Copied from Dr Tim Morgan’s blog.
The UK economy is, in my opinion, entering the long-predictable crash phase.
Essentially there are two possible scenarios here. First, the aggregate burden of national or global liabilities just becomes so great that vertigo sets in, as people begin to realise that these liabilities cannot be honoured ‘for value’. The result is a dash for the exit doors and, of course, these doors get smaller as people rush towards them.
The second, which is starting to happen in Britain, is a stress collapse, in which household finances crumble under too great a set of burdens. Think about it – mortgages or rents; cost of essentials; debt servicing; car finance; perhaps student loans; HP or BNPL payments; TV and other subscriptions, the list goes on – it all just gets too much. Part of the problem is that we regulate banks, because they take deposits (we look after the customer as depositor) but we don’t do much to regulate non-bank credit (we don’t do much to look after the consumer as borrower).

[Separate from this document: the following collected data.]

-- ==== Sys2Proof/Laws/Memory.lean ====
section
/-!
SUPPORT. Sys2Proof/Laws/Memory.lean: what the memory operations do: a read after a write to the same byte gives the byte
written, every other byte is left alone, words and byte lists the same, and every operation keeps the canonical form.
-/
namespace Sys2Proof.Machine

/-! ### One byte -/

theorem memGet?_memInsert_same (m : Memory) (a : Nat) (v : Byte) : memGet? (memInsert m a v) a = some v := by
  induction m with
  | nil => simp [memInsert, memGet?]
  | cons c m ih =>
    obtain ⟨b, w⟩ := c
    by_cases h1 : a < b
    · simp [memInsert, memGet?, h1]
    · by_cases h2 : a = b
      · simp [memInsert, memGet?, h2]
      · simp [memInsert, memGet?, h1, h2, ih]

theorem memGet?_memInsert_other (m : Memory) {a x : Nat} (v : Byte) (h : x ≠ a) :
    memGet? (memInsert m a v) x = memGet? m x := by
  induction m with
  | nil => simp [memInsert, memGet?, h]
  | cons c m ih =>
    obtain ⟨b, w⟩ := c
    by_cases h1 : a < b
    · simp [memInsert, memGet?, h1, h]
    · by_cases h2 : a = b
      · subst h2; simp [memInsert, memGet?, h]
      · simp [memInsert, memGet?, h1, h2, ih]

@[simp] theorem memRead_memWrite_same (m : Memory) (a : Word) (v : Byte) : memRead (memWrite m a v) a = v := by
  simp [memRead, memWrite, memGet?_memInsert_same]

theorem memRead_memWrite_other (m : Memory) {a x : Word} (v : Byte) (h : x ≠ a) :
    memRead (memWrite m a v) x = memRead m x := by
  have h' : x.toNat ≠ a.toNat := fun e => h (BitVec.eq_of_toNat_eq e)
  simp [memRead, memWrite, memGet?_memInsert_other m v h']

/-! ### Byte lists -/

/-- Two byte addresses of one run of less than 2^32 bytes are equal only for equal offsets. -/
theorem addr_inj {a : Word} {j k : Nat} (hj : j < 2 ^ 32) (hk : k < 2 ^ 32)
    (h : a + BitVec.ofNat 32 j = a + BitVec.ofNat 32 k) : j = k := by
  have h1 := congrArg BitVec.toNat h
  simp only [BitVec.toNat_add, BitVec.toNat_ofNat] at h1
  have := a.isLt
  omega

theorem addr_succ (a : Word) (k : Nat) : a + 1 + BitVec.ofNat 32 k = a + BitVec.ofNat 32 (k + 1) := by
  apply BitVec.eq_of_toNat_eq
  simp only [BitVec.toNat_add, BitVec.toNat_ofNat, BitVec.ofNat_eq_ofNat]
  omega

theorem memRead_memWriteBytes_other (l : List Byte) (m : Memory) (a x : Word)
    (h : ∀ k, k < l.length → x ≠ a + BitVec.ofNat 32 k) : memRead (memWriteBytes m a l) x = memRead m x := by
  induction l generalizing m a with
  | nil => rfl
  | cons b bs ih =>
    rw [memWriteBytes, ih]
    · exact memRead_memWrite_other m b (by simpa using h 0 (by simp))
    · intro k hk
      rw [addr_succ]
      exact h (k + 1) (by simpa using hk)

theorem memRead_memWriteBytes_at (l : List Byte) (m : Memory) (a : Word) (k : Nat) (hl : l.length ≤ 2 ^ 32)
    (hk : k < l.length) : memRead (memWriteBytes m a l) (a + BitVec.ofNat 32 k) = l[k] := by
  induction l generalizing m a k with
  | nil => simp at hk
  | cons b bs ih =>
    simp only [List.length_cons] at hl hk
    rw [memWriteBytes]
    cases k with
    | zero =>
      rw [memRead_memWriteBytes_other]
      · simp
      · intro j hj e
        rw [addr_succ] at e
        have := addr_inj (by omega) (by omega) e
        omega
    | succ k =>
      rw [← addr_succ, ih]
      · simp
      · omega
      · omega

@[simp] theorem memReadBytes_length (m : Memory) (a : Word) (n : Nat) : (memReadBytes m a n).length = n := by
  induction n generalizing a with
  | zero => rfl
  | succ n ih => simp [memReadBytes, ih]

theorem memReadBytes_getElem (m : Memory) (a : Word) (n k : Nat) (h : k < (memReadBytes m a n).length) :
    (memReadBytes m a n)[k] = memRead m (a + BitVec.ofNat 32 k) := by
  induction n generalizing a k with
  | zero => simp [memReadBytes] at h
  | succ n ih =>
    cases k with
    | zero => simp [memReadBytes]
    | succ k =>
      simp only [memReadBytes, List.getElem_cons_succ]
      rw [ih, addr_succ]

/-- What lies apart from the bytes written reads as before. -/
theorem memReadBytes_congr (m m' : Memory) (a : Word) (n : Nat)
    (h : ∀ k, k < n → memRead m' (a + BitVec.ofNat 32 k) = memRead m (a + BitVec.ofNat 32 k)) :
    memReadBytes m' a n = memReadBytes m a n := by
  apply List.ext_getElem (by simp)
  intro k h1 h2
  rw [memReadBytes_getElem, memReadBytes_getElem, h k (by simpa using h1)]

theorem memReadBytes_memWriteBytes (l : List Byte) (m : Memory) (a : Word) (hl : l.length ≤ 2 ^ 32) :
    memReadBytes (memWriteBytes m a l) a l.length = l := by
  apply List.ext_getElem (by simp)
  intro k h1 h2
  rw [memReadBytes_getElem, memRead_memWriteBytes_at l m a k hl h2]

theorem memWriteBytes_append (l l' : List Byte) (m : Memory) (a : Word) :
    memWriteBytes m a (l ++ l') = memWriteBytes (memWriteBytes m a l) (a + BitVec.ofNat 32 l.length) l' := by
  induction l generalizing m a with
  | nil => simp [memWriteBytes]
  | cons b bs ih => simp only [List.cons_append, memWriteBytes, ih, List.length_cons, addr_succ]

/-! ### Words -/

@[simp] theorem wordBytes_length (v : Word) : (wordBytes v).length = 4 := rfl

theorem wordOfBytes_byteOfWord (v : Word) :
    wordOfBytes (byteOfWord v 0) (byteOfWord v 1) (byteOfWord v 2) (byteOfWord v 3) = v := by
  unfold wordOfBytes byteOfWord
  ext i hi
  simp only [BitVec.getElem_append, BitVec.getElem_extractLsb']
  split
  · rw [BitVec.getLsbD_eq_getElem (by omega)]; simp
  · split
    · rw [BitVec.getLsbD_eq_getElem (by omega)]; congr 1; omega
    · split
      · rw [BitVec.getLsbD_eq_getElem (by omega)]; congr 1; omega
      · rw [BitVec.getLsbD_eq_getElem (by omega)]; congr 1; omega

theorem memReadWord_memWriteWord_same (m : Memory) (a v : Word) : memReadWord (memWriteWord m a v) a = v := by
  have h := fun k hk => memRead_memWriteBytes_at (wordBytes v) m a k (by simp) hk
  have h0 := h 0 (by simp)
  have h1 := h 1 (by simp)
  have h2 := h 2 (by simp)
  have h3 := h 3 (by simp)
  simp only [wordBytes, List.getElem_cons_zero, List.getElem_cons_succ, BitVec.add_zero] at h0 h1 h2 h3
  unfold memReadWord memWriteWord
  simp only [BitVec.ofNat_eq_ofNat, wordBytes]
  rw [h0, h1, h2, h3, wordOfBytes_byteOfWord]

theorem memRead_memWriteWord_other (m : Memory) (a v x : Word)
    (h : ∀ k, k < 4 → x ≠ a + BitVec.ofNat 32 k) : memRead (memWriteWord m a v) x = memRead m x :=
  memRead_memWriteBytes_other _ m a x (by simpa using h)

theorem memReadWord_congr (m m' : Memory) (a : Word)
    (h : ∀ k, k < 4 → memRead m' (a + BitVec.ofNat 32 k) = memRead m (a + BitVec.ofNat 32 k)) :
    memReadWord m' a = memReadWord m a := by
  have h0 := h 0 (by omega)
  have h1 := h 1 (by omega)
  have h2 := h 2 (by omega)
  have h3 := h 3 (by omega)
  simp only [BitVec.add_zero] at h0 h1 h2 h3
  simp only [memReadWord, BitVec.ofNat_eq_ofNat, h0, h1, h2, h3]

theorem memReadWord_memWriteWord_other (m : Memory) (a v x : Word)
    (h : ∀ j k, j < 4 → k < 4 → x + BitVec.ofNat 32 j ≠ a + BitVec.ofNat 32 k) :
    memReadWord (memWriteWord m a v) x = memReadWord m x :=
  memReadWord_congr _ _ _ (fun j hj => memRead_memWriteWord_other _ _ _ _ (fun k hk => h j k hj hk))

/-! ### The canonical form -/

theorem memWf_cons (a : Nat) (v : Byte) (m : Memory) :
    memWf ((a, v) :: m) = true ↔ a < 2 ^ 32 ∧ (∀ c ∈ m, a < c.1) ∧ memWf m = true := by
  induction m generalizing a v with
  | nil => simp [memWf]
  | cons c m ih =>
    obtain ⟨b, w⟩ := c
    rw [memWf, Bool.and_eq_true, decide_eq_true_iff, ih]
    constructor
    · rintro ⟨h1, h2, h3, h4⟩
      refine ⟨by omega, ?_, h2, h3, h4⟩
      intro c hc
      rcases List.mem_cons.1 hc with rfl | hc
      · exact h1
      · exact Nat.lt_trans h1 (h3 c hc)
    · rintro ⟨_, h2, h3⟩
      exact ⟨h2 (b, w) (by simp), h3⟩

theorem mem_memInsert {m : Memory} {a : Nat} {v : Byte} {c : Host.Cell} (h : c ∈ memInsert m a v) :
    c.1 = a ∨ c ∈ m := by
  induction m with
  | nil => simp [memInsert] at h; simp [h]
  | cons d m ih =>
    obtain ⟨b, w⟩ := d
    rw [memInsert] at h
    split at h
    · rcases List.mem_cons.1 h with rfl | h
      · exact .inl rfl
      · exact .inr h
    · split at h
      · rcases List.mem_cons.1 h with rfl | h
        · exact .inl rfl
        · exact .inr (List.mem_cons_of_mem _ h)
      · rcases List.mem_cons.1 h with rfl | h
        · exact .inr (by simp)
        · rcases ih h with h | h
          · exact .inl h
          · exact .inr (List.mem_cons_of_mem _ h)

theorem memWf_memInsert {m : Memory} {a : Nat} (v : Byte) (ha : a < 2 ^ 32) (h : memWf m = true) :
    memWf (memInsert m a v) = true := by
  induction m with
  | nil => exact decide_eq_true ha
  | cons d m ih =>
    obtain ⟨b, w⟩ := d
    have hd := (memWf_cons b w m).1 h
    rw [memInsert]
    split
    · rename_i hab
      rw [memWf_cons]
      refine ⟨ha, ?_, h⟩
      intro c hc
      rcases List.mem_cons.1 hc with rfl | hc
      · exact hab
      · exact Nat.lt_trans hab (hd.2.1 c hc)
    · split
      · rename_i hab
        subst hab
        exact (memWf_cons _ _ _).2 ⟨ha, hd.2.1, hd.2.2⟩
      · rw [memWf_cons]
        refine ⟨hd.1, ?_, ih hd.2.2⟩
        intro c hc
        rcases mem_memInsert hc with h1 | h1
        · omega
        · exact hd.2.1 c h1

theorem memWf_memWrite {m : Memory} (a : Word) (v : Byte) (h : memWf m = true) : memWf (memWrite m a v) = true :=
  memWf_memInsert v a.isLt h

theorem memWf_memWriteBytes (l : List Byte) {m : Memory} (a : Word) (h : memWf m = true) :
    memWf (memWriteBytes m a l) = true := by
  induction l generalizing m a with
  | nil => exact h
  | cons b bs ih => exact ih (a + 1) (memWf_memWrite a b h)

theorem memWf_memWriteWord {m : Memory} (a v : Word) (h : memWf m = true) : memWf (memWriteWord m a v) = true :=
  memWf_memWriteBytes _ a h

theorem memWf_reset : memWf State.reset.mem = true := rfl

end Sys2Proof.Machine
end

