-- ==== Sys2Proof/Laws/PerInstr.lean ====
section
/-!
SUPPORT. Sys2Proof/Laws/PerInstr.lean: one law per constructor of Instr, the family Encodes: the bytes of an operation are
the format byte of the format the spec gives it (R300 to R306) and at least one byte more, so that the format alone
decides how the rest is read.
-/

/-- The encoding begins with a format byte and goes on. -/
def Sys2Proof.Laws.Encodes.Statement (i : Sys2Proof.Instr) : Prop :=
  ∀ m : Sys2Proof.Config.RegMap, ∃ (f : Sys2Proof.Format) (b : Sys2Proof.Byte) (rest : List Sys2Proof.Byte),
    Sys2Proof.encode m i = f.tag :: b :: rest

theorem Sys2Proof.Laws.Encodes.rd32TxControl :
    Sys2Proof.Laws.Encodes.Statement .rd32TxControl :=
  fun _ => ⟨.acc, _, _, rfl⟩

theorem Sys2Proof.Laws.Encodes.rd32TxDescBase :
    Sys2Proof.Laws.Encodes.Statement .rd32TxDescBase :=
  fun _ => ⟨.acc, _, _, rfl⟩

theorem Sys2Proof.Laws.Encodes.rd32RxControl :
    Sys2Proof.Laws.Encodes.Statement .rd32RxControl :=
  fun _ => ⟨.acc, _, _, rfl⟩

theorem Sys2Proof.Laws.Encodes.rd32RxDescBase :
    Sys2Proof.Laws.Encodes.Statement .rd32RxDescBase :=
  fun _ => ⟨.acc, _, _, rfl⟩

theorem Sys2Proof.Laws.Encodes.rd32IntrStatus :
    Sys2Proof.Laws.Encodes.Statement .rd32IntrStatus :=
  fun _ => ⟨.acc, _, _, rfl⟩

theorem Sys2Proof.Laws.Encodes.rd32IntrMask :
    Sys2Proof.Laws.Encodes.Statement .rd32IntrMask :=
  fun _ => ⟨.acc, _, _, rfl⟩

theorem Sys2Proof.Laws.Encodes.rd32IntrControl :
    Sys2Proof.Laws.Encodes.Statement .rd32IntrControl :=
  fun _ => ⟨.acc, _, _, rfl⟩

theorem Sys2Proof.Laws.Encodes.rd32ROMInterface :
    Sys2Proof.Laws.Encodes.Statement .rd32ROMInterface :=
  fun _ => ⟨.acc, _, _, rfl⟩

theorem Sys2Proof.Laws.Encodes.rd32StationControl :
    Sys2Proof.Laws.Encodes.Statement .rd32StationControl :=
  fun _ => ⟨.acc, _, _, rfl⟩

theorem Sys2Proof.Laws.Encodes.rd32GMIIControl :
    Sys2Proof.Laws.Encodes.Statement .rd32GMIIControl :=
  fun _ => ⟨.acc, _, _, rfl⟩

theorem Sys2Proof.Laws.Encodes.rd32RGDelay :
    Sys2Proof.Laws.Encodes.Statement .rd32RGDelay :=
  fun _ => ⟨.acc, _, _, rfl⟩

theorem Sys2Proof.Laws.Encodes.rd32RxMacControl :
    Sys2Proof.Laws.Encodes.Statement .rd32RxMacControl :=
  fun _ => ⟨.acc, _, _, rfl⟩

theorem Sys2Proof.Laws.Encodes.rd32RxMacAddr25 :
    Sys2Proof.Laws.Encodes.Statement .rd32RxMacAddr25 :=
  fun _ => ⟨.acc, _, _, rfl⟩

theorem Sys2Proof.Laws.Encodes.rd32RxHashTable0 :
    Sys2Proof.Laws.Encodes.Statement .rd32RxHashTable0 :=
  fun _ => ⟨.acc, _, _, rfl⟩

theorem Sys2Proof.Laws.Encodes.rd32RxHashTable1 :
    Sys2Proof.Laws.Encodes.Statement .rd32RxHashTable1 :=
  fun _ => ⟨.acc, _, _, rfl⟩

theorem Sys2Proof.Laws.Encodes.wr32TxControl (v : Sys2Proof.Word) :
    Sys2Proof.Laws.Encodes.Statement (.wr32TxControl v) :=
  fun _ => ⟨.acc, _, _, rfl⟩

theorem Sys2Proof.Laws.Encodes.wr32TxDescBase (v : Sys2Proof.Word) :
    Sys2Proof.Laws.Encodes.Statement (.wr32TxDescBase v) :=
  fun _ => ⟨.acc, _, _, rfl⟩

theorem Sys2Proof.Laws.Encodes.wr32RxControl (v : Sys2Proof.Word) :
    Sys2Proof.Laws.Encodes.Statement (.wr32RxControl v) :=
  fun _ => ⟨.acc, _, _, rfl⟩

theorem Sys2Proof.Laws.Encodes.wr32RxDescBase (v : Sys2Proof.Word) :
    Sys2Proof.Laws.Encodes.Statement (.wr32RxDescBase v) :=
  fun _ => ⟨.acc, _, _, rfl⟩

theorem Sys2Proof.Laws.Encodes.wr32IntrStatus (v : Sys2Proof.Word) :
    Sys2Proof.Laws.Encodes.Statement (.wr32IntrStatus v) :=
  fun _ => ⟨.acc, _, _, rfl⟩

theorem Sys2Proof.Laws.Encodes.wr32IntrMask (v : Sys2Proof.Word) :
    Sys2Proof.Laws.Encodes.Statement (.wr32IntrMask v) :=
  fun _ => ⟨.acc, _, _, rfl⟩

theorem Sys2Proof.Laws.Encodes.wr32IntrControl (v : Sys2Proof.Word) :
    Sys2Proof.Laws.Encodes.Statement (.wr32IntrControl v) :=
  fun _ => ⟨.acc, _, _, rfl⟩

theorem Sys2Proof.Laws.Encodes.wr32ROMInterface (v : Sys2Proof.Word) :
    Sys2Proof.Laws.Encodes.Statement (.wr32ROMInterface v) :=
  fun _ => ⟨.acc, _, _, rfl⟩

theorem Sys2Proof.Laws.Encodes.wr32StationControl (v : Sys2Proof.Word) :
    Sys2Proof.Laws.Encodes.Statement (.wr32StationControl v) :=
  fun _ => ⟨.acc, _, _, rfl⟩

theorem Sys2Proof.Laws.Encodes.wr32GMIIControl (v : Sys2Proof.Word) :
    Sys2Proof.Laws.Encodes.Statement (.wr32GMIIControl v) :=
  fun _ => ⟨.acc, _, _, rfl⟩

theorem Sys2Proof.Laws.Encodes.wr32RGDelay (v : Sys2Proof.Word) :
    Sys2Proof.Laws.Encodes.Statement (.wr32RGDelay v) :=
  fun _ => ⟨.acc, _, _, rfl⟩

theorem Sys2Proof.Laws.Encodes.wr32RxMacControl (v : Sys2Proof.Word) :
    Sys2Proof.Laws.Encodes.Statement (.wr32RxMacControl v) :=
  fun _ => ⟨.acc, _, _, rfl⟩

theorem Sys2Proof.Laws.Encodes.wr32RxMacAddr25 (v : Sys2Proof.Word) :
    Sys2Proof.Laws.Encodes.Statement (.wr32RxMacAddr25 v) :=
  fun _ => ⟨.acc, _, _, rfl⟩

theorem Sys2Proof.Laws.Encodes.wr32RxHashTable0 (v : Sys2Proof.Word) :
    Sys2Proof.Laws.Encodes.Statement (.wr32RxHashTable0 v) :=
  fun _ => ⟨.acc, _, _, rfl⟩

theorem Sys2Proof.Laws.Encodes.wr32RxHashTable1 (v : Sys2Proof.Word) :
    Sys2Proof.Laws.Encodes.Statement (.wr32RxHashTable1 v) :=
  fun _ => ⟨.acc, _, _, rfl⟩

theorem Sys2Proof.Laws.Encodes.wr8Sa01 (lane : BitVec 1) (b : Sys2Proof.Byte) :
    Sys2Proof.Laws.Encodes.Statement (.wr8Sa01 lane b) :=
  fun _ => ⟨.acc, _, _, rfl⟩

theorem Sys2Proof.Laws.Encodes.wr8Sa25 (lane : BitVec 2) (b : Sys2Proof.Byte) :
    Sys2Proof.Laws.Encodes.Statement (.wr8Sa25 lane b) :=
  fun _ => ⟨.acc, _, _, rfl⟩

theorem Sys2Proof.Laws.Encodes.miiRead (data : Sys2Proof.Half) (regad : BitVec 5) (phyad : BitVec 5) :
    Sys2Proof.Laws.Encodes.Statement (.miiRead data regad phyad) :=
  fun _ => ⟨.miicmd, _, _, rfl⟩

theorem Sys2Proof.Laws.Encodes.miiWrite (data : Sys2Proof.Half) (regad : BitVec 5) (phyad : BitVec 5) :
    Sys2Proof.Laws.Encodes.Statement (.miiWrite data regad phyad) :=
  fun _ => ⟨.miicmd, _, _, rfl⟩

theorem Sys2Proof.Laws.Encodes.miiIdle (data : Sys2Proof.Half) (regad : BitVec 5) (phyad : BitVec 5) (opWr : BitVec 1) :
    Sys2Proof.Laws.Encodes.Statement (.miiIdle data regad phyad opWr) :=
  fun _ => ⟨.miicmd, _, _, rfl⟩

theorem Sys2Proof.Laws.Encodes.miiBitbang (data : Sys2Proof.Half) (regad : BitVec 5) (phyad : BitVec 5) (opWr : BitVec 1) (lines : BitVec 4) :
    Sys2Proof.Laws.Encodes.Statement (.miiBitbang data regad phyad opWr lines) :=
  fun _ => ⟨.miicmd, _, _, rfl⟩

theorem Sys2Proof.Laws.Encodes.miiRsvd (data : Sys2Proof.Half) (regad : BitVec 5) (phyad : BitVec 5) (opWr : BitVec 1) (lines : BitVec 4) :
    Sys2Proof.Laws.Encodes.Statement (.miiRsvd data regad phyad opWr lines) :=
  fun _ => ⟨.miicmd, _, _, rfl⟩

theorem Sys2Proof.Laws.Encodes.eeRead (data : Sys2Proof.Half) (word : BitVec 6) :
    Sys2Proof.Laws.Encodes.Statement (.eeRead data word) :=
  fun _ => ⟨.eecmd, _, _, rfl⟩

theorem Sys2Proof.Laws.Encodes.eeWrite (data : Sys2Proof.Half) (word : BitVec 6) :
    Sys2Proof.Laws.Encodes.Statement (.eeWrite data word) :=
  fun _ => ⟨.eecmd, _, _, rfl⟩

theorem Sys2Proof.Laws.Encodes.eeRsvd0 (data : Sys2Proof.Half) (word : BitVec 6) :
    Sys2Proof.Laws.Encodes.Statement (.eeRsvd0 data word) :=
  fun _ => ⟨.eecmd, _, _, rfl⟩

theorem Sys2Proof.Laws.Encodes.eeRsvd3 (data : Sys2Proof.Half) (word : BitVec 6) :
    Sys2Proof.Laws.Encodes.Statement (.eeRsvd3 data word) :=
  fun _ => ⟨.eecmd, _, _, rfl⟩

theorem Sys2Proof.Laws.Encodes.eeRsvdLines (data : Sys2Proof.Half) (word : BitVec 6) (op : BitVec 2) (low : BitVec 7) :
    Sys2Proof.Laws.Encodes.Statement (.eeRsvdLines data word op low) :=
  fun _ => ⟨.eecmd, _, _, rfl⟩

theorem Sys2Proof.Laws.Encodes.eeIdle (data : Sys2Proof.Half) (word : BitVec 6) (op : BitVec 2) (low : BitVec 7) :
    Sys2Proof.Laws.Encodes.Statement (.eeIdle data word op low) :=
  fun _ => ⟨.eecmd, _, _, rfl⟩

theorem Sys2Proof.Laws.Encodes.txctlKick (cfgHi : BitVec 27) (cfgLo : BitVec 3) :
    Sys2Proof.Laws.Encodes.Statement (.txctlKick cfgHi cfgLo) :=
  fun _ => ⟨.txctl, _, _, rfl⟩

theorem Sys2Proof.Laws.Encodes.txctlEnable (cfgHi : BitVec 27) (cfgLo : BitVec 3) :
    Sys2Proof.Laws.Encodes.Statement (.txctlEnable cfgHi cfgLo) :=
  fun _ => ⟨.txctl, _, _, rfl⟩

theorem Sys2Proof.Laws.Encodes.txctlDisable (cfgHi : BitVec 27) (poll : BitVec 1) (cfgLo : BitVec 3) :
    Sys2Proof.Laws.Encodes.Statement (.txctlDisable cfgHi poll cfgLo) :=
  fun _ => ⟨.txctl, _, _, rfl⟩

theorem Sys2Proof.Laws.Encodes.rxctlKick (cfgHi : BitVec 27) (cfgLo : BitVec 3) :
    Sys2Proof.Laws.Encodes.Statement (.rxctlKick cfgHi cfgLo) :=
  fun _ => ⟨.rxctl, _, _, rfl⟩

theorem Sys2Proof.Laws.Encodes.rxctlEnable (cfgHi : BitVec 27) (cfgLo : BitVec 3) :
    Sys2Proof.Laws.Encodes.Statement (.rxctlEnable cfgHi cfgLo) :=
  fun _ => ⟨.rxctl, _, _, rfl⟩

theorem Sys2Proof.Laws.Encodes.rxctlDisable (cfgHi : BitVec 27) (poll : BitVec 1) (cfgLo : BitVec 3) :
    Sys2Proof.Laws.Encodes.Statement (.rxctlDisable cfgHi poll cfgLo) :=
  fun _ => ⟨.rxctl, _, _, rfl⟩

theorem Sys2Proof.Laws.Encodes.icSoft (hi : Sys2Proof.Half) (lo : BitVec 15) :
    Sys2Proof.Laws.Encodes.Statement (.icSoft hi lo) :=
  fun _ => ⟨.ic, _, _, rfl⟩

theorem Sys2Proof.Laws.Encodes.icRelease (hi : Sys2Proof.Half) (lo : BitVec 15) :
    Sys2Proof.Laws.Encodes.Statement (.icRelease hi lo) :=
  fun _ => ⟨.ic, _, _, rfl⟩

theorem Sys2Proof.Laws.Encodes.isAck (clear : Sys2Proof.Word) :
    Sys2Proof.Laws.Encodes.Statement (.isAck clear) :=
  fun _ => ⟨.is, _, _, rfl⟩

theorem Sys2Proof.Laws.Encodes.txdHwown (intr : BitVec 1) (rsvd : BitVec 6) (cmd : BitVec 8) (status : Sys2Proof.Half) :
    Sys2Proof.Laws.Encodes.Statement (.txdHwown intr rsvd cmd status) :=
  fun _ => ⟨.txd, _, _, rfl⟩

theorem Sys2Proof.Laws.Encodes.txdSwown (intr : BitVec 1) (rsvd : BitVec 6) (cmd : BitVec 8) (status : Sys2Proof.Half) :
    Sys2Proof.Laws.Encodes.Statement (.txdSwown intr rsvd cmd status) :=
  fun _ => ⟨.txd, _, _, rfl⟩

theorem Sys2Proof.Laws.Encodes.rxdHwown (intr : BitVec 1) (rsvd : BitVec 6) (cmd : BitVec 8) (status : Sys2Proof.Half) :
    Sys2Proof.Laws.Encodes.Statement (.rxdHwown intr rsvd cmd status) :=
  fun _ => ⟨.rxd, _, _, rfl⟩

theorem Sys2Proof.Laws.Encodes.rxdSwown (intr : BitVec 1) (rsvd : BitVec 6) (cmd : BitVec 8) (status : Sys2Proof.Half) :
    Sys2Proof.Laws.Encodes.Statement (.rxdSwown intr rsvd cmd status) :=
  fun _ => ⟨.rxd, _, _, rfl⟩

theorem Sys2Proof.Laws.Encodes.entryInit :
    Sys2Proof.Laws.Encodes.Statement .entryInit :=
  fun _ => ⟨.entry, _, _, rfl⟩

theorem Sys2Proof.Laws.Encodes.entrySend (payload : List Sys2Proof.Byte) :
    Sys2Proof.Laws.Encodes.Statement (.entrySend payload) :=
  fun _ => ⟨.entry, _, _, rfl⟩

theorem Sys2Proof.Laws.Encodes.entryRecv (maxLen : Nat) :
    Sys2Proof.Laws.Encodes.Statement (.entryRecv maxLen) :=
  fun _ => ⟨.entry, _, _, rfl⟩

theorem Sys2Proof.Laws.Encodes.entrySetFilter (promisc : Bool) (multi : Bool) (broad : Bool) :
    Sys2Proof.Laws.Encodes.Statement (.entrySetFilter promisc multi broad) :=
  fun _ => ⟨.entry, _, _, rfl⟩

theorem Sys2Proof.Laws.Encodes.entrySetSa (addr : Sys2Proof.StationAddr) :
    Sys2Proof.Laws.Encodes.Statement (.entrySetSa addr) :=
  fun _ => ⟨.entry, _, _, rfl⟩

theorem Sys2Proof.Laws.Encodes.entryGetLink :
    Sys2Proof.Laws.Encodes.Statement .entryGetLink :=
  fun _ => ⟨.entry, _, _, rfl⟩

theorem Sys2Proof.Laws.Encodes.entryStop :
    Sys2Proof.Laws.Encodes.Statement .entryStop :=
  fun _ => ⟨.entry, _, _, rfl⟩

theorem Sys2Proof.Laws.Encodes.entryIrq :
    Sys2Proof.Laws.Encodes.Statement .entryIrq :=
  fun _ => ⟨.entry, _, _, rfl⟩

theorem Sys2Proof.Laws.Encodes.entryTick :
    Sys2Proof.Laws.Encodes.Statement .entryTick :=
  fun _ => ⟨.entry, _, _, rfl⟩
end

The problem with using rate rises to tame inflation is that it’s indiscriminate – it hits all borrowers, not just those driving inflation by borrowing to buy the unaffordable. Why should someone who has borrowed to invest in a business be hit in just the same way as someone who has taken on too many BNPL loans to buy things they don’t really need and can’t afford? Just as bad, the burden imposed on the latter is less than inflicted on the former – if you’re already paying 15-20% for non-bank consumer credit, the effect of a 3% rise is far less than it is for somebody with, say, a 3% mortgage.